BERLIN — Google, whose Street View mapping service has generated legal scrutiny in parts of Europe because of privacy concerns, won a partial victory Friday in Switzerland when the country’s highest court upheld Google’s right to film and document Swiss residential buildings with its technology.
The ruling, while requiring Google to adjust Street View to continue operating in Switzerland, leaves the service legally intact in a country with some of the strictest privacy safeguards in the world.
The Swiss case was the last one pending in Europe challenging the basic legality of Street View’s documentation methods, which had raised privacy concerns when Google’s cars started compiling street photos in 2007.
With the exception of Greece, European regulators and courts have allowed Google to roll out Street View in 25 countries in Europe, though often with restrictions.
In its ruling Friday, the Swiss Federal Supreme Court, the Bundesgericht, said Google did not have to guarantee 100 percent blurring of the faces of pedestrians, auto license plates and other identifying markers captured by Google’s Street View cars. The company, based in Mountain View, California, says its technology blurs faces and license plates in 99 percent of cases.
While the Swiss court sided with Google on the adequacy of its digital pixilation methods, the panel upheld several conditions demanded by the national regulator. Those conditions may require Google to lower the height of its Street View cameras to stop them from peering over garden walls and hedges, to completely blur out sensitive facilities like women’s shelters, prisons, retirement homes and schools, and to advise communities in advance of scheduled tapings.
“This was what I would call a typical Swiss legal compromise,” said Daniel Fischer, a privacy lawyer at the firm AFP Advokatur Fischer & Partner in Zurich. “Both sides got to keep face.”
Mr. Fischer said the legalities of Street View were more controversial for Swiss privacy lawyers than Swiss consumers, many of whom use the service.
Google introduced Street View in 2009 in Switzerland, where privacy is so closely guarded that many residents do not list their names on their front doors or mailboxes.
The national regulator had thrown the future of Street View into question in 2010 by demanding that Google’s pixilation technology function without error, 100 percent of the time. If the high court had sided with the regulator, Google could have had to withdraw Street View from Switzerland because it could not meet demands for absolute accuracy.

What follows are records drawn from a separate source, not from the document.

theorem changeByte_of_running (hrun : c.phase = .running) (hheld : c.abandoned = false) (hb : c.buf.byte i ≠ b) :
    changeByte s k i b = .refused .bufferChangedDuringStream := by
  simp only [changeByte, hc]
  rw [if_neg (Nat.not_le.2 hi), if_pos ⟨hrun, hheld, hb⟩]

theorem changeByte_of_released (hfree : c.phase ≠ .running ∨ c.abandoned = true) :
    changeByte s k i b =
      .next { s with streams := s.streams.set k { c with buf := c.buf.write i b }, inputs := s.inputs.tail } := by
  have hallowed : ¬(c.phase = .running ∧ c.abandoned = false ∧ c.buf.byte i ≠ b) := by
    rintro ⟨hrun, hheld, -⟩
    rcases hfree with hended | hab
    · exact hended hrun
    · simp [hab] at hheld
  simp only [changeByte, hc]
  rw [if_neg (Nat.not_le.2 hi), if_neg hallowed, modify_eq_set hc]

end ChangeByte

/-- Settles O41: the buffer after the change is the buffer with that one byte written. -/
theorem bufferChangeOnlyOutsideAStream : Obligations.BufferChangeOnlyOutsideAStream := by
  intro s k i b c rest hin hc hwf hi
  rw [step_of_changeByte hin]
  refine ⟨changeByte_of_running hc hi, fun hfree => ⟨c.buf.write i b, ?_, buffer_write_byte_same hwf i b,
    fun j hj => buffer_write_byte_other c.buf hj b, buffer_write_len .., buffer_write_wf hwf hi b⟩⟩
  rw [changeByte_of_released hc hi hfree, hin, List.tail_cons]

end Sys2Proof.Proofs
end

section
/-! PROOFS. The round trip between bytes and instructions (30_encoding R70 to R79, R94, R97): each reader of the byte
decoder gives a field and a rest exactly when the field is well formed and its bytes, then the rest, are what it read. -/

namespace Sys2Proof.Proofs

open Machine Laws Decode Encode

/-! ### Bytes and 16-bit values -/

theorem takeByte_eq_ok {t : Nat} {bytes rest : List Byte} {b : Byte} :
    takeByte t bytes = .ok (b, rest) ↔ bytes = b :: rest := by
  cases bytes <;> simp [takeByte]

theorem littleEndian_eq_iff {lo hi : Byte} {v : Half} : littleEndian lo hi = v ↔ lo = lowByte v ∧ hi = highByte v := by
  constructor
  · rintro rfl
    exact ⟨(lowByte_littleEndian lo hi).symm, (highByte_littleEndian lo hi).symm⟩
  · rintro ⟨rfl, rfl⟩
    exact littleEndian_low_high v

theorem takeHalf_eq_ok {t : Nat} {bytes rest : List Byte} {v : Half} :
    takeHalf t bytes = .ok (v, rest) ↔ bytes = halfBytes v ++ rest := by
  match bytes with
  | [] => simp [takeHalf, halfBytes]
  | [_] => simp [takeHalf, halfBytes]
  | lo :: hi :: more => simp [takeHalf, halfBytes, littleEndian_eq_iff, and_assoc]

/-- A reader that puts a constructor around what another reader gave. -/
theorem mapField_eq_ok {α β : Type} (x : Except Reject (α × List Byte)) (f : α → β) {b : β} {rest : List Byte} :
    x.map (Prod.map f id) = .ok (b, rest) ↔ ∃ a, f a = b ∧ x = .ok (a, rest) := by
  rcases x with e | ⟨a, more⟩ <;> simp [Except.map]

theorem takeImm_eq_ite (t : Nat) (w s : Bool) (bytes : List Byte) :
    takeImm t w s bytes = if immIsByte w s then (takeByte t bytes).map (Prod.map .imm8 id)
      else (takeHalf t bytes).map (Prod.map .imm16 id) := by
  unfold takeImm
  rcases takeByte t bytes with _ | ⟨_, _⟩ <;> rcases takeHalf t bytes with _ | ⟨_, _⟩ <;> rfl

theorem takeImm_eq_ok {t : Nat} {w s : Bool} {bytes rest : List Byte} {imm : ImmField} :
    takeImm t w s bytes = .ok (imm, rest) ↔ imm.fits w s = true ∧ bytes = immBytes imm ++ rest := by
  rw [takeImm_eq_ite]
  split
  · next hbyte =>
    simp only [mapField_eq_ok, takeByte_eq_ok]
    cases imm <;> simp [ImmField.fits, immBytes, hbyte]
  · next hhalf =>
    simp only [mapField_eq_ok, takeHalf_eq_ok]
    cases imm <;> simp [ImmField.fits, immBytes, hhalf]

/-! ### The ModRM byte -/

theorem modrmByte_extract (m : Byte) : modrmByte (extract m 6 2) (extract m 3 3) (extract m 0 3) = m := by
  revert m; decide

theorem extract_modrmByte_mod (mod : BitVec 2) (reg rm : BitVec 3) : extract (modrmByte mod reg rm) 6 2 = mod := by
  revert mod reg rm; decide

theorem extract_modrmByte_reg (mod : BitVec 2) (reg rm : BitVec 3) : extract (modrmByte mod reg rm) 3 3 = reg := by
  revert mod reg rm; decide

theorem extract_modrmByte_rm (mod : BitVec 2) (reg rm : BitVec 3) : extract (modrmByte mod reg rm) 0 3 = rm := by
  revert mod reg rm; decide

theorem modrmByte_eq_iff {m : Byte} {mod : BitVec 2} {reg rm : BitVec 3} :
    m = modrmByte mod reg rm ↔ extract m 6 2 = mod ∧ extract m 3 3 = reg ∧ extract m 0 3 = rm := by
  constructor
  · rintro rfl
    exact ⟨extract_modrmByte_mod mod reg rm, extract_modrmByte_reg mod reg rm, extract_modrmByte_rm mod reg rm⟩
  · rintro ⟨rfl, rfl, rfl⟩
    exact (modrmByte_extract m).symm

/-- MOD of an RM field (R94). -/
def rmMod : RmField → BitVec 2
  | .register _  => 0b11#2
  | .direct _    => 0b00#2
  | .based _     => 0b00#2
  | .based8 _ _  => 0b01#2
  | .based16 _ _ => 0b10#2

/-- RM of an RM field (R94). -/
def rmCode : RmField → BitVec 3
  | .register rm  => rm
  | .direct _     => 0b110#3
  | .based rm     => rm
  | .based8 rm _  => rm
  | .based16 rm _ => rm

/-- The displacement bytes of an RM field, in buffer order (R94, R52). -/
def dispBytes : RmField → List Byte
  | .register _     => []
  | .direct addr    => halfBytes addr
  | .based _        => []
  | .based8 _ disp  => [disp]
  | .based16 _ disp => halfBytes disp

theorem rmBytes_eq (reg : BitVec 3) (f : RmField) :
    rmBytes reg f = modrmByte (rmMod f) reg (rmCode f) :: dispBytes f := by
  cases f <;> rfl

theorem takeRm_eq_ite (m : Byte) (bytes : List Byte) :
    takeRm m bytes =
      if extract m 6 2 = 0b00#2 then
        if extract m 0 3 = 0b110#3 then (takeHalf 2 bytes).map (Prod.map .direct id) else .ok (.based (extract m 0 3), bytes)
      else if extract m 6 2 = 0b01#2 then (takeByte 2 bytes).map (Prod.map (.based8 (extract m 0 3)) id)
      else if extract m 6 2 = 0b10#2 then (takeHalf 2 bytes).map (Prod.map (.based16 (extract m 0 3)) id)
      else .ok (.register (extract m 0 3), bytes) := by
  unfold takeRm
  generalize extract m 0 3 = rm
  generalize extract m 6 2 = mod
  split
  · rcases takeHalf 2 bytes with _ | ⟨_, _⟩ <;> rfl
  · rcases takeByte 2 bytes with _ | ⟨_, _⟩ <;> rfl
  · rcases takeHalf 2 bytes with _ | ⟨_, _⟩ <;> rfl
  · next h00 h01 h10 => rw [if_neg h00, if_neg h01, if_neg h10]

theorem mod_eq_register {mod : BitVec 2} (h00 : mod ≠ 0b00#2) (h01 : mod ≠ 0b01#2) (h10 : mod ≠ 0b10#2) : mod = 0b11#2 := by
  revert mod; decide

theorem takeRm_eq_ok {m : Byte} {bytes rest : List Byte} {f : RmField} :
    takeRm m bytes = .ok (f, rest) ↔
      f.wellFormed = true ∧ extract m 6 2 = rmMod f ∧ extract m 0 3 = rmCode f ∧ bytes = dispBytes f ++ rest := by
  rw [takeRm_eq_ite]
  split_ifs with h00 hrm h01 h10
  · simp only [mapField_eq_ok, takeHalf_eq_ok, h00, hrm]
    cases f <;> simp [RmField.wellFormed, rmMod, rmCode, dispBytes]
    case based => exact fun hne heq => absurd heq.symm hne
  · rw [h00]
    cases f <;> simp [RmField.wellFormed, rmMod, rmCode, dispBytes, hrm]
    case based => rintro rfl -; exact hrm
  · simp only [mapField_eq_ok, takeByte_eq_ok, h01]
    cases f <;> simp [RmField.wellFormed, rmMod, rmCode, dispBytes]
  · simp only [mapField_eq_ok, takeHalf_eq_ok, h10]
    cases f <;> simp [RmField.wellFormed, rmMod, rmCode, dispBytes]
  · rw [mod_eq_register h00 h01 h10]
    cases f <;> simp [RmField.wellFormed, rmMod, rmCode, dispBytes]

/-! ### The layouts -/

theorem takeRr_eq_ok {bytes rest : List Byte} {reg : BitVec 3} {f : RmField} :
    takeRr bytes = .ok ((reg, f), rest) ↔ f.wellFormed = true ∧ bytes = rmBytes reg f ++ rest := by
  rcases bytes with _ | ⟨m, bytes⟩
  · simp [takeRr, takeByte, rmBytes_eq]
  · have hread : takeRr (m :: bytes) = (takeRm m bytes).map (Prod.map (extract m 3 3, ·) id) := by
      simp only [takeRr, takeByte]
      rcases takeRm m bytes with _ | ⟨_, _⟩ <;> rfl
    simp only [hread, mapField_eq_ok, takeRm_eq_ok, rmBytes_eq, List.cons_append, List.cons.injEq, modrmByte_eq_iff,
      Prod.mk.injEq]
    constructor
    · rintro ⟨_, ⟨hreg, rfl⟩, hwf, hmod, hrm, hrest⟩
      exact ⟨hwf, ⟨hmod, hreg, hrm⟩, hrest⟩
    · rintro ⟨hwf, ⟨hmod, hreg, hrm⟩, hrest⟩
      exact ⟨f, ⟨hreg, rfl⟩, hwf, hmod, hrm, hrest⟩

theorem takeIm_eq_ok {w s : Bool} {bytes rest : List Byte} {f : RmField} {imm : ImmField} :
    takeIm w s bytes = .ok ((f, imm), rest) ↔
      (f.wellFormed = true ∧ imm.fits w s = true) ∧ bytes = rmBytes 0#3 f ++ immBytes imm ++ rest := by
  rcases bytes with _ | ⟨m, bytes⟩
  · simp [takeIm, takeByte, rmBytes_eq]
  simp only [rmBytes_eq, List.cons_append, List.cons.injEq, modrmByte_eq_iff, List.append_assoc]
  constructor
  · intro h
    simp only [takeIm, takeByte] at h
    split_ifs at h with hreg
    split at h
    · cases h
    · next f' more hf =>
      split at h
      · cases h
      · next imm' rest' himm =>
        cases h
        obtain ⟨hwf, hmod, hrm, rfl⟩ := takeRm_eq_ok.1 hf
        obtain ⟨hfits, rfl⟩ := takeImm_eq_ok.1 himm
        exact ⟨⟨hwf, hfits⟩, ⟨hmod, not_not.1 hreg, hrm⟩, rfl⟩
  · rintro ⟨⟨hwf, hfits⟩, ⟨hmod, hreg, hrm⟩, hbytes⟩
    have hf : takeRm m bytes = .ok (f, immBytes imm ++ rest) := takeRm_eq_ok.2 ⟨hwf, hmod, hrm, hbytes⟩
    have himm : takeImm (2 + f.dispLen) w s (immBytes imm ++ rest) = .ok (imm, rest) := takeImm_eq_ok.2 ⟨hfits, rfl⟩
    simp [takeIm, takeByte, hreg, hf, himm]

/-! ### The first byte -/

/-- The row of the opcode table that an instruction belongs to. -/
def rowOf : Instr → Row
  | .movRmReg _ _ _ _ => .movRmReg
  | .movImmReg _ _ _  => .movImmReg
  | .movImmRm _ _ _   => .movImmRm
  | .addRmReg _ _ _ _ => .addRmReg
  | .addImmRm _ _ _ _ => .addImmRm

/-- The first byte of an instruction's encoding. -/
def firstByte : Instr → Byte
  | .movRmReg d w _ _  => 0b100010#6 ++ (BitVec.ofBool d ++ BitVec.ofBool w)
  | .movImmReg w reg _ => 0b1011#4 ++ (BitVec.ofBool w ++ reg)
  | .movImmRm w _ _    => 0b1100011#7 ++ BitVec.ofBool w
  | .addRmReg d w _ _  => 0b000000#6 ++ (BitVec.ofBool d ++ BitVec.ofBool w)
  | .addImmRm s w _ _  => 0b100000#6 ++ (BitVec.ofBool s ++ BitVec.ofBool w)

/-- The bytes after the first byte. -/
def operandBytes : Instr → List Byte
  | .movRmReg _ _ reg rm  => rmBytes reg rm
  | .movImmReg _ _ imm    => immBytes imm
  | .movImmRm _ rm imm    => rmBytes 0#3 rm ++ immBytes imm
  | .addRmReg _ _ reg rm  => rmBytes reg rm
  | .addImmRm _ _ rm imm  => rmBytes 0#3 rm ++ immBytes imm

/-- The fields that the first byte holds are those of the instruction (R77 to R79). -/
def HoldsFields (b : Byte) : Instr → Prop
  | .movRmReg d w _ _  => bit b 1 = d ∧ bit b 0 = w
  | .movImmReg w reg _ => bit b 3 = w ∧ extract b 0 3 = reg
  | .movImmRm w _ _    => bit b 0 = w
  | .addRmReg d w _ _  => bit b 1 = d ∧ bit b 0 = w
  | .addImmRm s w _ _  => bit b 1 = s ∧ bit b 0 = w

theorem encode_eq (i : Instr) : encode i = firstByte i :: operandBytes i := by
  cases i <;> rfl

theorem rowOfByte_firstByte (i : Instr) : rowOfByte (firstByte i) = some (rowOf i) := by
  cases i <;> simp only [firstByte, rowOf]
  case movRmReg d w _ _ => revert d w; decide
  case movImmReg w reg _ => revert w reg; decide
  case movImmRm w _ _ => revert w; decide
  case addRmReg d w _ _ => revert d w; decide
  case addImmRm s w _ _ => revert s w; decide

theorem holdsFields_firstByte (i : Instr) : HoldsFields (firstByte i) i := by
  cases i <;> simp only [firstByte, HoldsFields]
  case movRmReg d w _ _ => revert d w; decide
  case movImmReg w reg _ => revert w reg; decide
  case movImmRm w _ _ => revert w; decide
  case addRmReg d w _ _ => revert d w; decide
  case addImmRm s w _ _ => revert s w; decide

Peter Fleischer, Google’s global privacy counsel, said in a statement that the company would review the recommendations for adjusting its Street View procedures in Switzerland.
“We’re pleased the Swiss court has upheld a key part of our appeal, acknowledging that we have strong privacy controls in Street View,” Mr. Fleischer said.
Hanspeter Thür, the Swiss federal data protection and information commissioner, who filed the complaint against Google, said he was very happy with the ruling.
“It supports the core of our legal argument,” Mr. Thür said in a statement. “The High Court has also underlined that the anonymization of individuals through their public depiction in the Internet must take place under a strict set of requirements.”
Google employs several hundred workers at an office in Zurich, one of the largest it has outside the United States.
The company is still under intense scrutiny in Europe for its collection of private e-mail and Web traffic data from unsecured home Wi-Fi routers, which Google compiled with other equipment mounted on Street View cars and did not disclose in advance to privacy regulators.
German prosecutors in Hamburg and the Hamburg data protection supervisor are continuing to investigate the illegal collection of Internet data, but have been hindered in part by the refusal of the Google engineer responsible for the project, Marius Milner, who lives in Palo Alto, California, to speak publicly about the project.
Even in the United States, Mr. Milner refused to speak to Federal Communication Commission investigators, citing his Fifth Amendment right against self-incrimination. The F.C.C. in April fined Google $25,000 for refusing to cooperate with its investigation, but ruled that the company’s collection of unencrypted Wi-Fi data was legal.
Google also faces an antitrust investigation in Europe over its alleged abuse of dominance in the Internet search market. On Friday, the competition commissioner who is leading the inquiry gave Google an early July deadline to make compromises in the case or face formal charges, according to Bloomberg News.
“By early July, I expect to receive from Google concrete signs of their willingness to explore” a settlement, the commissioner, Joaquín Almunia, said during a speech, according to Bloomberg. If the proposals “turn out to be unsatisfactory, formal proceedings will continue through the adoption of a statement of objections.”
In late May, Mr. Almunia had asked Google for a proposal in the course of the next few weeks.